[Opening Stored data section]

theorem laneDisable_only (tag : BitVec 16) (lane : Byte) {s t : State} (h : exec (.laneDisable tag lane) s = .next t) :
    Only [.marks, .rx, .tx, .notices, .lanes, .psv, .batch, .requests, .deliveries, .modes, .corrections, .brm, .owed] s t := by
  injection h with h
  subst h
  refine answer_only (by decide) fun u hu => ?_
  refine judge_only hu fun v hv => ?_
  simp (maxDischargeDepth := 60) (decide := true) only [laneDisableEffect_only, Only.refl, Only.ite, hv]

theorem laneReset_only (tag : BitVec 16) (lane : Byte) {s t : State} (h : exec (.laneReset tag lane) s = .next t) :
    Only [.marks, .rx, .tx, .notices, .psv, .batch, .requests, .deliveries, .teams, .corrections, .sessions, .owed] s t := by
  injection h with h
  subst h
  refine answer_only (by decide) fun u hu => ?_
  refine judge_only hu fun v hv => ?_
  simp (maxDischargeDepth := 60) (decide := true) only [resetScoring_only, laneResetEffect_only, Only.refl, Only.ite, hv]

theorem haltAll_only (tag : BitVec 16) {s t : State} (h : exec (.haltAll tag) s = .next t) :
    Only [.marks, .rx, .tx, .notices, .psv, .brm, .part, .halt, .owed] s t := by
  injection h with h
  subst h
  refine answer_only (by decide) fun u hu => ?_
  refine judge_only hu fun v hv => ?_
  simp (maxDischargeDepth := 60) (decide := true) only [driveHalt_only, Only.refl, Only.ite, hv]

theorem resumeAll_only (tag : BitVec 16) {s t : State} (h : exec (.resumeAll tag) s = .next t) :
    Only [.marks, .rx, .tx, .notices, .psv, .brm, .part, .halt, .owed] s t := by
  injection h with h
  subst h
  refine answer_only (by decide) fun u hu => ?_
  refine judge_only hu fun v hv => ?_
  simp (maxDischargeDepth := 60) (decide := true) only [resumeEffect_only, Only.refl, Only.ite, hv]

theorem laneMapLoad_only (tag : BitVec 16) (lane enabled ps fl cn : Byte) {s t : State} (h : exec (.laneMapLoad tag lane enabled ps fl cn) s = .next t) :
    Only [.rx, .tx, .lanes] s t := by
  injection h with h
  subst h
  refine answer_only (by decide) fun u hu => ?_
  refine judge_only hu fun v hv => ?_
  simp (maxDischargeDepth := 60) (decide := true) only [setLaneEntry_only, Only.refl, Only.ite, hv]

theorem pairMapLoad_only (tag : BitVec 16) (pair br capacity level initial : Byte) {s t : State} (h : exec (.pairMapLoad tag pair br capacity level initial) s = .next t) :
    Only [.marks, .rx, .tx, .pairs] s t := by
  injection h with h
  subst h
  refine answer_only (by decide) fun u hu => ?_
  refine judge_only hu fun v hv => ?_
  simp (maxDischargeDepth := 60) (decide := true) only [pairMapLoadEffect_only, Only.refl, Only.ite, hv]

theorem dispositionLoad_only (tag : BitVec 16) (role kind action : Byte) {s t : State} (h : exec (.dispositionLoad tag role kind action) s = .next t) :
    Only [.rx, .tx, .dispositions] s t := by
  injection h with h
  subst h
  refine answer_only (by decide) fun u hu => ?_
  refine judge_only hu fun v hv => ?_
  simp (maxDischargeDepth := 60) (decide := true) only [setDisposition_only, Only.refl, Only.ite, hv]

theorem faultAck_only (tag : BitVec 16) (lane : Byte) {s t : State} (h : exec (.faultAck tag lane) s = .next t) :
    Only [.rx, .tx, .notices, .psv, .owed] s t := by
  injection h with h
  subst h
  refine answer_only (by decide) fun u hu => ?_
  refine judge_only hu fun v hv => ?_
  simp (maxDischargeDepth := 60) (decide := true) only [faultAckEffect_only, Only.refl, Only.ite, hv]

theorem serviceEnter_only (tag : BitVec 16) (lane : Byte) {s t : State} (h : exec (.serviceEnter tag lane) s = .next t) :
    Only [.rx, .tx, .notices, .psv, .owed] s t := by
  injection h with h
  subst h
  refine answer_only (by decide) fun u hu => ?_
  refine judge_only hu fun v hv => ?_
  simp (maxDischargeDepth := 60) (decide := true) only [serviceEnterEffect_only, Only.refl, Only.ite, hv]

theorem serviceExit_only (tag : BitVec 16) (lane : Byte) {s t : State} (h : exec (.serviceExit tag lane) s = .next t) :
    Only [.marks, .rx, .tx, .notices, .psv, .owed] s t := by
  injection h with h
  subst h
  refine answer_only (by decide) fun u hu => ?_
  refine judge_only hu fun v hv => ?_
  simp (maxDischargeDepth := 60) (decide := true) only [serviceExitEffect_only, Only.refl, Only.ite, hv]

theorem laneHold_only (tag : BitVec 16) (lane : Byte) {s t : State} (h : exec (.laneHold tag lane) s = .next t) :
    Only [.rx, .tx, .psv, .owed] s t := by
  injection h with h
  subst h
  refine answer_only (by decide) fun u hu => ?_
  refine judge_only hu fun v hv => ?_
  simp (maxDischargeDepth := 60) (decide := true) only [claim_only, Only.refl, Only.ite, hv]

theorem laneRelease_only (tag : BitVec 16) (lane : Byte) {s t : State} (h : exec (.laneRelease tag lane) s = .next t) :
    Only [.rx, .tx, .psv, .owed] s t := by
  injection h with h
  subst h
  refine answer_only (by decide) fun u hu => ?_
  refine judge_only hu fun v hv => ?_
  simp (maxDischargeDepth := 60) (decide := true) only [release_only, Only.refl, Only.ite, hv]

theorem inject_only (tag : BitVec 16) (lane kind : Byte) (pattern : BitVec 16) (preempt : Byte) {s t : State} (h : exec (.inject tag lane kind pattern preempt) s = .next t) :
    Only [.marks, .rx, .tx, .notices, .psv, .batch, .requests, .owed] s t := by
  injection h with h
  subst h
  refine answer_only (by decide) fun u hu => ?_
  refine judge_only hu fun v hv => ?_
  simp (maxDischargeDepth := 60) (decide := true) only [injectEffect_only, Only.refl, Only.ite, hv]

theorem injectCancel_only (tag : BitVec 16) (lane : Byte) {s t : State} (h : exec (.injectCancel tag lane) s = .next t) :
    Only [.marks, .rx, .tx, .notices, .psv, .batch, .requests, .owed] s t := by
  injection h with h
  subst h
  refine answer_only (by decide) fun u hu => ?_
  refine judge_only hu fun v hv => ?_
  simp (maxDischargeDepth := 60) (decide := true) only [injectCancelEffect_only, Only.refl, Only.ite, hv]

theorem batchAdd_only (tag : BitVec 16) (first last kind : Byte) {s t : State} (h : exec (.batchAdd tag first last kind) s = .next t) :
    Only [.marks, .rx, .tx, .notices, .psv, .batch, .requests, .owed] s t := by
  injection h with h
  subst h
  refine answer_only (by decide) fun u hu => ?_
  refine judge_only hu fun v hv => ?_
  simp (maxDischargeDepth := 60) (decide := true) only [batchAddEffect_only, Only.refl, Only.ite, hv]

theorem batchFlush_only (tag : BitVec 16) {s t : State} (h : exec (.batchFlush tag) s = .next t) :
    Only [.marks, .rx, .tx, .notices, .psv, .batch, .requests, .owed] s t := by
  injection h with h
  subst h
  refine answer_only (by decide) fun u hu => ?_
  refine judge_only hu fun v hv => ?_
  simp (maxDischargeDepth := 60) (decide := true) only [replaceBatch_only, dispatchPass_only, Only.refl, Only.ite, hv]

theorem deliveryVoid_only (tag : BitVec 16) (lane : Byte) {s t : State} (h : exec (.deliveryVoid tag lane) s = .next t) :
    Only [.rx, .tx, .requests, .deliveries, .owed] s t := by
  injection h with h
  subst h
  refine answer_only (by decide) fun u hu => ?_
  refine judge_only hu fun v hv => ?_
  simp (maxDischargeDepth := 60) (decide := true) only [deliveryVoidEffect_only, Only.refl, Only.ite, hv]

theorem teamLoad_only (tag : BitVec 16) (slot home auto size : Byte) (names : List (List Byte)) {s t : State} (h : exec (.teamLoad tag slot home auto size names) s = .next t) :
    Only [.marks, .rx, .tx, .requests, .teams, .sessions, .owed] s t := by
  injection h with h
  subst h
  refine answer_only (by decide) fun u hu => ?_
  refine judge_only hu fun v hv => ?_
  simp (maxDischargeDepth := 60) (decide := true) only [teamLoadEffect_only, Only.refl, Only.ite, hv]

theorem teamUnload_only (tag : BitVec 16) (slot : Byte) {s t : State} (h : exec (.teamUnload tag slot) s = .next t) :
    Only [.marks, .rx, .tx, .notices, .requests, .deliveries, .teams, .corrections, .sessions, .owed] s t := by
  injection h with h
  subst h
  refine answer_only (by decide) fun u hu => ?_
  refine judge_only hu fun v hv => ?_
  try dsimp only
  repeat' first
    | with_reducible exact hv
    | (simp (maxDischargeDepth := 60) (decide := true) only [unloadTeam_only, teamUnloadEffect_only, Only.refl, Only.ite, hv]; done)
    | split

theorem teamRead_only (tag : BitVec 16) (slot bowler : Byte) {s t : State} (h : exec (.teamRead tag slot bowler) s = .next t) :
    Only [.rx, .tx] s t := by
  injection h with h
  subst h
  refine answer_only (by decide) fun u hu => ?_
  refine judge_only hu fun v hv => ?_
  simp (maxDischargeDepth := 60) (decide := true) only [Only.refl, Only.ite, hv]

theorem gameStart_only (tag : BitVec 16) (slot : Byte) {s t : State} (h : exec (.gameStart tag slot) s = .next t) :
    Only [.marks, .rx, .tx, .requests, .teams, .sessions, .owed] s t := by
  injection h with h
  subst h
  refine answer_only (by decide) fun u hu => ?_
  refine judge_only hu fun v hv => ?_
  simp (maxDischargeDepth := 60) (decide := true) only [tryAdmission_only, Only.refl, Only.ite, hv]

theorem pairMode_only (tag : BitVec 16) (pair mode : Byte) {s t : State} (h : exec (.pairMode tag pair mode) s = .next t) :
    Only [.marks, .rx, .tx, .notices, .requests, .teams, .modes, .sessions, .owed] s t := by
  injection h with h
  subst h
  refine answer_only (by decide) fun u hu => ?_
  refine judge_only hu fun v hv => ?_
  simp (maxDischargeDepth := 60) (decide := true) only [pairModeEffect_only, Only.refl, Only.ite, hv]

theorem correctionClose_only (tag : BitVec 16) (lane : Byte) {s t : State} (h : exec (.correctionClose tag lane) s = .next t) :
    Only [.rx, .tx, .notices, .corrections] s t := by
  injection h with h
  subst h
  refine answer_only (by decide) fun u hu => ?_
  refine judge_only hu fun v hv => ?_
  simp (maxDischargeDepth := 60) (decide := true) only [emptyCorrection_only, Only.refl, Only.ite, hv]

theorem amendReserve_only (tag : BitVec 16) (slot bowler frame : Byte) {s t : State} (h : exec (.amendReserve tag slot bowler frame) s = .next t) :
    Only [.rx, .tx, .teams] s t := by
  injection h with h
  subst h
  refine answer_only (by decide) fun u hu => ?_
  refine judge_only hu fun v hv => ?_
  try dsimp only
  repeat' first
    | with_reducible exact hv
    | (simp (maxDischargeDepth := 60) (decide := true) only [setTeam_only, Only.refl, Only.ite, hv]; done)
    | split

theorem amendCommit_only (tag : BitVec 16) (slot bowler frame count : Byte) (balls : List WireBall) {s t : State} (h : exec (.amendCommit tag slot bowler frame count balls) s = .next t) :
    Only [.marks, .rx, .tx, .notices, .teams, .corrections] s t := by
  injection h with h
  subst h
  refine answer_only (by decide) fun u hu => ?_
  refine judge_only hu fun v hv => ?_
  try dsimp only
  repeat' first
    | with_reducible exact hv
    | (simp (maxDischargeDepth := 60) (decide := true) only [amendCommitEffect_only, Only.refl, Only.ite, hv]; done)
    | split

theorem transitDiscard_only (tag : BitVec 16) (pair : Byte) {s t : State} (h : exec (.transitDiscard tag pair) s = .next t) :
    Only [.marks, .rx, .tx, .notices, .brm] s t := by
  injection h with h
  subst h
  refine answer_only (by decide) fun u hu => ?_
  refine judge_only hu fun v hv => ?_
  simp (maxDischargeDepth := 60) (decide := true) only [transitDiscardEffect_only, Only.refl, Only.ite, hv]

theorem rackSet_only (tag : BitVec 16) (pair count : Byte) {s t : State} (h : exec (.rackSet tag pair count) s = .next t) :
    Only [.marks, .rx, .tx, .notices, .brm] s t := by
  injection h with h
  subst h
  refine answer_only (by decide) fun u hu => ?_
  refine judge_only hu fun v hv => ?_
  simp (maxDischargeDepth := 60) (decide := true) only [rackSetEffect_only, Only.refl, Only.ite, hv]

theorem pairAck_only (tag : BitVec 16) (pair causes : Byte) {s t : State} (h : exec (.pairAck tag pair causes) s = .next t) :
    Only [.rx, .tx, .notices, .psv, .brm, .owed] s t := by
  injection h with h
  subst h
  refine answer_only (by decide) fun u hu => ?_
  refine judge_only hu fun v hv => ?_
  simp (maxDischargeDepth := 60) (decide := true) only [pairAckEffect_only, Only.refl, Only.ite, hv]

[Closing Stored data section]

Work request: Reproduce the lines of the records exactly, from the first one through the line that contains "[laneDisableEffect_only, Only.refl, Only.ite, hv]".

Result of the exercise:
theorem laneDisable_only (tag : BitVec 16) (lane : Byte) {s t : State} (h : exec (.laneDisable tag lane) s = .next t) :
    Only [.marks, .rx, .tx, .notices, .lanes, .psv, .batch, .requests, .deliveries, .modes, .corrections, .brm, .owed] s t := by
  injection h with h
  subst h
  refine answer_only (by decide) fun u hu => ?_
  refine judge_only hu fun v hv => ?_
  simp (maxDischargeDepth := 60) (decide := true) only [laneDisableEffect_only, Only.refl, Only.ite, hv]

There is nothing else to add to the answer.